You lack introspection, Bob. You seem to accept your behavior as absolute and seem to believe everyone else should also. I do not accept your conduct as absolute.
I’m not sure if you are extremely troubled or self-centered. But I am certain you are extremely immature.
You don’t understand your role in the M and appear to want someone to discipline your W for misbehaving. This would account for multiple failed attempts at MC. You liked it when the one MC identified her with borderline personality but became agitated when the MC recanted and apologized for the misdiagnosis.
You refused to accept your W was not mentally ill. This is odd behavior. Most people would be relieved to learn their loved one had been misdiagnosed with a personality disorder. Who wants someone they love to have a personality disorder? Wouldn’t you prefer someone you love to..just… be…angry?

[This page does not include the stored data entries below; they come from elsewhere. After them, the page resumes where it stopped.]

-- ==== Sys2Proof/Tests/Slice0.lean ====
section
/-! SUPPORT. Tests: decoding, ill-formed commands, one-step checks against the vectors of spec/95_test_vectors.md and the known answers inside the rules, and
one witness for the hypotheses of each statement of Sys2Proof/Certificates/Slice0/Obligations.lean that has any. -/

namespace Sys2Proof.Tests

open Sys2Proof Sys2Proof.Machine

/-! ## Common inputs of spec/95 -/

/-- `S1`: bytes 00 to 0f. -/
def salt1 : Bytes 16 := beBytes 16 0x000102030405060708090a0b0c0d0e0f
/-- `N1`: bytes 10 to 1b. -/
def nonce1 : Bytes 12 := beBytes 12 0x101112131415161718191a1b
/-- `P1`: "correct-horse". -/
def pass1 : ByteString := (beBytes 13 0x636f72726563742d686f727365).1
/-- `M1`: "hello world". -/
def msg1 : ByteString := (beBytes 11 0x68656c6c6f20776f726c64).1
/-- The key of vector K1. -/
def key1 : Bytes 32 := beBytes 32 0x320750f50df8f0086e0cf09e97d0802f5b31754896053352151addbe6a458115
/-- The SealOutput of vector A1. -/
def sealed1 : ByteString := (beBytes 27 0x04280f3f7e03a2c0b74461abffe61537b8bf0875faf671d27b494b).1
/-- Random stream A, its first 28 bytes and two more. -/
def streamA : ByteString := (beBytes 30 0x000102030405060708090a0b0c0d0e0f101112131415161718191a1b1c1d).1

/-- The block with an engine, a source and a script. -/
def st (e : Engine) (rng : RngSource := .unbound) (script : List HostAction := []) : State :=
  { State.reset with engine := e, rng := rng, script := script }

/-- An idle block to which a command is presented. -/
def presented (c : Command) : State := { State.reset with port := some c }

/-- Whether a result is a next state in which `p` holds. -/
def nextIs (r : Result) (p : State → Bool) : Bool :=
  match r with
  | .next t => p t
  | .fault _ => false
  | .refused _ => false

/-- Whether a result is the refusal `f`. -/
def refusedAs (r : Result) (f : Refusal) : Bool :=
  match r with
  | .next _ => false
  | .fault _ => false
  | .refused g => decide (g = f)

/-! ## Decoding: the words of 30_encoding.md R83, bit by bit -/

theorem test_word_encrypt : decode [0b00000001#8] = .ok (.encrypt, []) := by decide
theorem test_word_decrypt : decode [0b00000010#8] = .ok (.decrypt, []) := by decide
theorem test_word_derive : decode [0b00010000#8] = .ok (.derive, []) := by decide
theorem test_word_seal : decode [0b00100000#8] = .ok (.sealOp, []) := by decide
theorem test_word_open : decode [0b00100001#8] = .ok (.openOp, []) := by decide
/-- Values next to the codes are reserved (R88). -/
theorem test_words_reserved :
    decodeOp 0x00#8 = .error (.reservedOp 0x00#8) ∧ decodeOp 0x03#8 = .error (.reservedOp 0x03#8) ∧
    decodeOp 0x11#8 = .error (.reservedOp 0x11#8) ∧ decodeOp 0x22#8 = .error (.reservedOp 0x22#8) ∧
    decodeOp 0xff#8 = .error (.reservedOp 0xff#8) := by decide
theorem test_no_bytes : decode [] = .error .noBytes := by decide

/-! ## Ill-formed commands, one for each check of WellFormed.lean -/

theorem test_wellformed_good : (commandOf .encrypt pass1 msg1).wf defaultConfig .encrypt = true := by decide
theorem test_illformed_passphrase_length : (Command.mk 0x01#8 2 0 [0x61#8] []).ppShape = false := by decide
theorem test_illformed_input_length : (Command.mk 0x01#8 1 1 [0x61#8] []).inShape = false := by decide
theorem test_illformed_passphrase_bound : (Command.mk 0x01#8 2305843009213693952 0 [] []).ppBounded defaultConfig = false := by decide
theorem test_illformed_plaintext_bound : (Command.mk 0x01#8 0 68719476705 [] []).inBounded defaultConfig .encrypt = false := by decide
theorem test_illformed_container_bound :
    (Command.mk 0x02#8 0 68719476748 [] []).inBounded defaultConfig .decrypt = true ∧
    (Command.mk 0x02#8 0 68719476749 [] []).inBounded defaultConfig .decrypt = false := by decide
theorem test_illformed_unit_operation : (Command.mk 0x10#8 0 0 [] []).wf defaultConfig .derive = false := by decide

/-! ## Issue and refusal -/

/-- Vector C23: reserved codes and unit operations are refused at the host port. -/
theorem test_refused_at_the_port :
    refusedAs (step (presented ⟨0x10#8, 0, 0, [], []⟩)) .unitOpFromHost = true ∧
    refusedAs (step (presented ⟨0x20#8, 0, 0, [], []⟩)) .unitOpFromHost = true ∧
    refusedAs (step (presented ⟨0x21#8, 0, 0, [], []⟩)) .unitOpFromHost = true ∧
    refusedAs (step (presented ⟨0x00#8, 0, 0, [], []⟩)) (.reservedOp 0x00#8) = true := by decide

/-- Vector C24: a DECRYPT issued while a response waits. -/
theorem test_refused_while_done :
    refusedAs (step { presented (commandOf .decrypt pass1 sealed1) with engine := responseEngine (.ok msg1) }) .engineNotIdle = true := by
  decide

/-- Program 1, line 1 of the trace: `CMD = 01`, `PHASE = E1`, `BUSY = 1`. -/
theorem test_issue :
    nextIs (step (presented (commandOf .encrypt pass1 msg1)))
      (fun t => decide (t.engine.cmd = some 0x01#8) && decide (t.engine.phase = .e1) && t.engine.busyFlag && decide (t.engine.inLen = some 11)) =
      true := by decide

/-! ## One step of each operation -/

/-- Stream A: the first draw is `S1`, the second `N1` (spec/95, common inputs). -/
theorem test_encrypt_draws :
    nextIs (step (st (loadedEngine .encrypt pass1 msg1 .e1) (.substitute streamA)))
      (fun t => decide (t.engine.salt = some salt1) && decide (t.engine.nonce = some nonce1) && decide (t.rng = .substitute [0x1c#8, 0x1d#8])) =
      true := by decide

/-- Vector C1: the container of the staged SealOutput of A1. -/
theorem test_encrypt_emits :
    nextIs (step (st { saltedEngine .encrypt pass1 msg1 salt1 nonce1 .e4 with staged := some sealed1 }))
      (fun t => decide (t.engine.outLen = some 55) && t.engine.outValidFlag &&
        decide (t.engine.hostOut = some (beBytes 55
          0x000102030405060708090a0b0c0d0e0f101112131415161718191a1b04280f3f7e03a2c0b74461abffe61537b8bf0875faf671d27b494b).1)) =
      true := by decide

/-- Vectors C5 and C6: 43 bytes are `TooShort`, 44 bytes go on. -/
theorem test_decrypt_length :
    nextIs (step (st (loadedEngine .decrypt pass1 (List.replicate 43 0x00#8) .d1))) (fun t => decide (t.engine.status = some 0x01#8)) = true ∧
    nextIs (step (st (loadedEngine .decrypt pass1 (List.replicate 44 0x00#8) .d1))) (fun t => decide (t.engine.phase = .d2)) = true := by
  decide

/-- Vector C2, phase `D2`: the slices of container C1. -/
theorem test_decrypt_slices :
    nextIs (step (st (loadedEngine .decrypt pass1 (containerOf salt1 nonce1 sealed1) .d2)))
      (fun t => decide (t.engine.salt = some salt1) && decide (t.engine.nonce = some nonce1) && decide (t.engine.phase = .d3)) = true := by
  decide

/-- Vector C16, phase `E2`: an empty passphrase ends the command with `EmptyPassphrase`. -/
theorem test_derive_empty :
    nextIs (step (st (saltedEngine .encrypt [] msg1 salt1 nonce1 .e2))) (fun t => decide (t.engine.status = some 0x04#8)) = true := by
  decide

/-- Vector K14: a 15-byte salt is tested before the empty passphrase. -/
theorem test_derive_salt_first : deriveKey defaultConfig [] salt1.1.tail = .error .invalidSalt := by decide

/-- The first row of R227: the tag of the empty message under the zero key and nonce, written to `TAG`. -/
theorem test_seal_tag :
    nextIs (step (st (unitEngine .sealOp)))
      (fun t => decide (t.engine.tag = some (beBytes 16 0x530f8afbc74536b9a963b4f1c4cb738b)) && decide (t.engine.phase = .e4)) = true := by
  decide +kernel

/-- Vector A1: the SealOutput of "hello world" under `k1` and `N1`. -/
theorem test_seal_hello : (gcmSeal key1 nonce1 msg1).1 = sealed1 := by decide +kernel

/-- The D4 state in which OPEN meets the tag `t` of an empty ciphertext under the zero key and nonce. -/
def openState (t : Bytes 16) : State :=
  st { Engine.reset.loaded (commandOf .decrypt [0x61#8] (List.replicate 28 0x00#8 ++ t.1)) .d4 with
    salt := some (Bytes.zero 16), nonce := some (Bytes.zero 12), key := some (Bytes.zero 32) }

/-- The tag of the first row of R227. -/
def zeroTag : Bytes 16 := beBytes 16 0x530f8afbc74536b9a963b4f1c4cb738b

/-- The first row of R227 opened: the empty plaintext, staged. -/
theorem test_open_succeeds :
    nextIs (step (openState zeroTag)) (fun t => decide (t.engine.staged = some []) && decide (t.engine.phase = .d5)) = true := by
  decide +kernel

/-- The same with another tag: `DecryptionFailed`, and `OUT_LEN` is 0 (R122, R128; vector A12 is such a case). -/
theorem test_open_fails :
    nextIs (step (openState (Bytes.zero 16)))
      (fun t => decide (t.engine.status = some 0x02#8) && decide (t.engine.outLen = some 0) && decide (t.engine.staged = none)) = true := by
  decide +kernel

/-! ## Tamper sensitivity: the regions of a container (R150, R151)

What R150 leaves to tests. The derivation of 100000 iterations is not evaluated here: each test starts where it has ended, in `D4` with the key that
95_test_vectors.md gives for the salt of the container, and makes the one step of `OPEN`. -/

/-- The container of vector C1. -/
def container1 : ByteString := containerOf salt1 nonce1 sealed1

/-- `DECRYPT` of the container `c` under `P1`, parsed, with the derived key `key`, before `OPEN`. -/
def opening (c : ByteString) (key : Bytes 32) : State :=
  if h : 44 ≤ c.length then
    st { saltedEngine .decrypt pass1 c (containerSalt c h) (containerNonce c h) .d4 with key := some key }
  else State.reset

/-- `OPEN` answers `DecryptionFailed` with `OUT_LEN` 0 and neither an `OUT` nor a staged plaintext (R122, R127). -/
def rejected (c : ByteString) (key : Bytes 32) : Bool :=
  nextIs (step (opening c key)) fun t =>
    decide (t.engine.status = some 0x02#8) && decide (t.engine.outLen = some 0) &&
      decide (t.engine.out = none) && decide (t.engine.staged = none)

/-- `c` with the bits `mask` of its byte `i` flipped. -/
def flip (c : ByteString) (i : Nat) (mask : Byte) : ByteString := c.set i (c.getD i 0 ^^^ mask)

/-- The keys that `P1` derives from the salts of K12 (first bit flipped) and K13 (all zero), and that `P2` derives from `salt1` (K2). -/
def keyK12 : Bytes 32 := beBytes 32 0xe039143702eff32441fe2b43b13e5c6197e761df9b4c1ed6fcf6fab8626ddf69
def keyK13 : Bytes 32 := beBytes 32 0xa7ab8bf39fc1c19e9874e4b1cb70042dd4d689b822e6ae820ede7b3b5a5e35db
def keyK2 : Bytes 32 := beBytes 32 0x2e09f85f9d2c606b96be22ba8e3b0a97ea45bef44d0089b424b1e836055e273e

/-- Vectors A8 and C2: the container as it was made opens, so what the tests below reject is the change. -/
theorem test_untampered_container_opens :
    nextIs (step (opening container1 key1)) (fun t => decide (t.engine.staged = some msg1) && decide (t.engine.phase = .d5)) = true := by
  decide +kernel

/-- Vector C12, salt region: byte 0, for which `P1` gives the key of K12. -/
theorem test_flipped_salt_bit_is_rejected : rejected (flip container1 0 0x01#8) keyK12 = true := by decide +kernel

/-- Vectors C12 and A10, nonce region: byte 16. -/
theorem test_flipped_nonce_bit_is_rejected : rejected (flip container1 16 0x01#8) key1 = true := by decide +kernel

Is the emotion of anger so terrible that you prefer a personality disorder over it? If so, what does this say about you? Keep in mind…anger can always be resolved. I must go back to your childhood. Your behavior indicates an extremely dysfunctional upbringing. Even couples with terrible dynamics don’t wish personality disorders on each other.

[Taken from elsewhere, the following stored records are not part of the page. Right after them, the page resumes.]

-- ==== Sys2Proof/Machine/State.lean ====
section
/-! DEFINITION. The state of the block: every field spec/10_state.md gives it (R34-R61), the configuration it carries,
the pending action words, and the reasons a step can end without a next state. Plain data. -/

namespace Sys2Proof.Machine

/-- The phases of the fixed main program, the values of `mpc` (10_state.md R34). -/
inductive Phase where
  | suCli | suClrrc | suWdoff
  | inClk | inTcnt0 | inTcmp | inTtop | inTmode | inTirq | inAmux | inActl | inGdir | inGpue
  | sei | settle | seed | read | decide | mwrite | record
  /-- the codes 20..31, unused and unreachable: no main-context word is enabled (R34, 93_implementation_defined.md) -/
  | unused (k : Fin 12)
  deriving DecidableEq, Repr

/-- The CPU's context (10_state.md R35). -/
inductive Context where
  | main | isr
  deriving DecidableEq, Repr

/-- The interrupt context's program counter (10_state.md R36). -/
inductive HandlerPhase where
  | capture | ret
  deriving DecidableEq, Repr

/-- The switch contact (10_state.md R58). -/
inductive Contact where
  | closedContact | openContact
  deriving DecidableEq, Repr

/-- The level on a pin (44_gpio_latch.md R270): 0, 1 or FLOAT. -/
inductive Level where
  | low | high | floating
  deriving DecidableEq, Repr

/-- The reasons of the model's sticky fault mark (10_state.md R60). -/
inductive FaultReason where
  /-- TM.TICK with the clock running and a mode other than PWM_TOP (42_pwm_timer.md R191) -/
  | timerModeUnmodelled
  /-- TM.TICK with a reserved value of `tmode`, `tcom` or `tcs` (42_pwm_timer.md R197) -/
  | timerFieldReserved
  /-- IS.CAPTURE with `alar = 0` (43_adc_sample_capture.md R240) -/
  | adcAlignmentUnmodelled
  deriving DecidableEq, Repr

/-- Why the machine has no next state without refusing anything. -/
inductive Fault where
  /-- Raised by every meaning whose guard is false: the word has no step in this state (00_scope.md R11; "it is not a
  fault, it simply cannot occur in that state"), so this is a stuck state and neither mark is set. Safe. -/
  | noStep
  /-- Raised by a step of a state whose sticky fault mark is set: no further step exists (10_state.md R60). Safe. -/
  | faultMarked (r : FaultReason)
  deriving DecidableEq, Repr

/-- Why the machine gives a step no meaning. -/
inductive Refusal where
  /-- Raised by an arm of exec without a meaning; no arm of this model raises it. Safe. -/
  | notModelled (mnemonic : String)
  /-- Raised by a step of a state whose sticky refusal mark is set: no further step exists (10_state.md R61). Safe. -/
  | refusalMarked (r : RefusalReason)
  deriving DecidableEq, Repr

/-- The state `S` of 10_state.md R31. `cfg`, `trace` and `draws` are the model's own fields (log entries 1, 4, 23); all
others are the spec's. -/
structure State where
  /-- the configuration record (00_scope.md R7); no step writes it -/
  cfg : Cfg
  /-- the action words still to be taken, the next one first (30_encoding.md R114, 70_reset_and_hazards.md R451) -/
  trace : List Word
  /-- how many free values have been drawn so far -/
  draws : Nat
  /-- main context's program counter (R34) -/
  mpc : Phase
  /-- current context (R35) -/
  ctx : Context
  /-- interrupt context's program counter (R36) -/
  ipc : HandlerPhase
  /-- global interrupt enable (R37) -/
  gie : Bool
  /-- temporary: the Switch State of this iteration, true = CENTER (R38) -/
  sw : Bool
  /-- temporary: the sample read in this iteration (R38) -/
  t : Byte
  /-- reset-cause flags: bit 0 por, bit 1 oth, bit 2 wdt (R39) -/
  rcf : BitVec 3
  /-- watchdog armed (R40) -/
  wdtEn : Bool
  /-- watchdog timeout select (R40) -/
  wdtTo : BitVec 3
  /-- system clock scaler (R41) -/
  clkdiv : BitVec 4
  /-- timer mode (R42) -/
  tmode : BitVec 2
  /-- compare-output mode (R42) -/
  tcom : BitVec 2
  /-- clock select (R42) -/
  tcs : BitVec 3
  /-- timer interrupt enables (R43) -/
  tie : BitVec 2
  /-- counter, below `2 ^ W_T` (R44) -/
  tcnt : Nat
  /-- top value, below `2 ^ W_T` (R45) -/
  ttop : Nat
  /-- compare register as software sees it (R46) -/
  tcmp : Byte
  /-- compare value in effect (R47) -/
  tcmpa : Byte
  /-- compare-output latch (R48) -/
  toc : Bool
  /-- ADC reference select (R49) -/
  aref : BitVec 2
  /-- ADC input channel (R49) -/
  ach : BitVec 4
  /-- ADC result left-adjusted (R49) -/
  alar : Bool
  /-- converter enabled (R50) -/
  aen : Bool
  /-- conversion in progress (R50) -/
  arun : Bool
  /-- free-running triggering (R50) -/
  aate : Bool
  /-- conversion-complete flag (R50) -/
  aif : Bool
  /-- conversion-complete interrupt enable (R50) -/
  aie : Bool
  /-- ADC clock division (R50) -/
  aps : BitVec 3
  /-- sample register (R51) -/
  aresh : Byte
  /-- direction register, bits `N_PINS..7` zero (R52) -/
  gdir : Byte
  /-- output-value register, bits `N_PINS..7` zero (R53) -/
  gout : Byte
  /-- pull-up enable register, bits `N_PINS..7` zero (R54) -/
  gpue : Byte
  /-- input latch, bits `N_PINS..7` zero (R55) -/
  gpin : Byte
  /-- the cell SAMPLE (R56) -/
  sample : Byte
  /-- the cell PREV, true = CENTER (R57) -/
  prev : Bool
  /-- the switch contact, of the environment (R58) -/
  swc : Contact
  /-- sticky fault mark (R60) -/
  fault : Option FaultReason
  /-- sticky refusal mark (R61) -/
  refused : Option RefusalReason
  deriving DecidableEq, Repr

/-- What one step answers. -/
abbrev Result := Host.Outcome State Fault Refusal

/-- The launch state of a configuration, the sample draw `v` and the switch contact (10_state.md R66, R67): the state
after a power-on reset. A configuration that is not well-formed has no launch state: its mark is set (00_scope.md R8,
10_state.md R61). The temporaries and PREV, which the spec leaves unread, are zero (log entry 8). -/
def State.launch (cfg : Cfg) (v : Byte) (contact : Contact) : State :=
  { cfg := cfg, trace := [], draws := 0
    mpc := .suCli, ctx := .main, ipc := .capture, gie := false, sw := false, t := 0
    rcf := 0b001, wdtEn := cfg.wdtPorEn, wdtTo := 0, clkdiv := cfg.clkDivReset
    tmode := 0, tcom := 0, tcs := 0, tie := 0, tcnt := 0, ttop := 0, tcmp := 0, tcmpa := 0, toc := false
    aref := 0, ach := 0, alar := false, aen := false, arun := false, aate := false, aif := false, aie := false
    aps := 0, aresh := 0, gdir := 0, gout := 0, gpue := 0, gpin := 0
    sample := v, prev := false, swc := contact, fault := none
    refused := if cfg.wf then none else some .illFormedConfig }

/-- The machine right after reset: the launch state of the standard configuration, with the launch's draws free
(10_state.md R67, log entry 9) and no word placed. -/
def State.reset : State :=
  State.launch Cfg.standard Config.launchSample
    (if Config.launchContactOpen then .openContact else .closedContact)

end Sys2Proof.Machine
end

You have done things to make your W justifiably angry. You do not seem to understand this. You have said her issue is abandonment. You also say she has deep religious convictions against D.

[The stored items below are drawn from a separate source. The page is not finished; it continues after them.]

-- ==== Sys2Proof/Machine/Schedule.lean ====
section
/-! DEFINITION. Which word comes next. The agents' steps interleave in any order (spec/10_state.md R31): the next word
is the first of the trace, and where the trace is empty one of the enabled words, chosen by a free value (log entry 5). -/

namespace Sys2Proof.Machine

/-- One word of every operation, each that takes an argument with `a`, cut to the operation's legal set on a port of
`n` pins (30_encoding.md R112, R114, R117). -/
def menu (a : Byte) (n : Nat) : List Instr :=
  [.suCli, .suClrrc, .suWdoff, .inClk, .inTcnt0, .inTcmp, .inTtop, .inTmode, .inTirq, .inAmux, .inActl, .inGdir,
   .inGpue, .mlSei, .mlSettle, .mlSeed, .mlRead, .mlCenter, .mlMread, .mlSkip, .mlMwrite, .mlRecord,
   .isEnter, .isCapture, .isReturn, .tmTick] ++
  [.adDone a, .ioLatch (a &&& pinMask n), .evSw (a &&& 1), .rsPor a, .rsWdt a, .rsOth a]

/-- The enabled words of a state, with the argument drawn (10_state.md R31). -/
def enabledWords (a : Byte) (s : State) : List Instr := (menu a s.cfg.nPins).filter (fun i => enabled i s)

/-- The enabled word that the choice `k` and the drawn argument `a` name. The list always holds RS.POR, so the choice
always names one of it. -/
def chooseWord (k : Nat) (a : Byte) (s : State) : Instr :=
  (enabledWords a s).getD (k % (enabledWords a s).length) (.rsPor a)

/-- The next word and the state after it has been taken: the trace's first word, or a free choice. -/
def nextWord (s : State) : Word × State :=
  match s.trace with
  | w :: _ => (w, s.dropWord)
  | [] => (encode (chooseWord (Config.scheduleKind s.draws) (Config.scheduleArg s.draws) s), s.countDraw)

/-- A word placed so that the very next step takes it and runs its operation: it stands first in the trace, and the
fields its guard names are as the guard asks (log entry 4). A reserved word is placed and nothing else changes. -/
def placeToRun (s : State) (w : Word) : State :=
  match decode s.cfg.nPins w with
  | .ok i => (enableFor i s).placeWord w
  | .refuse _ => s.placeWord w

end Sys2Proof.Machine
end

In June 2013 you abandoned your M in an extremely cold and cruel manner. You emptied your arsenal on your W in a very short period of time.
You filed for D. You garnered support of friends and family behind her back. When you moved home you weren’t loving to her. Instead you forced her to sign a document agreeing to give you a D if she didn’t behave. You refused to make love to her. You refused to discuss the relationship with her. You refused to commit to the M.
I think her anger is completely normal under the circumstances. You engaged in very cruel behavior toward her. I would have been surprised if she wasn’t outraged by your behavior.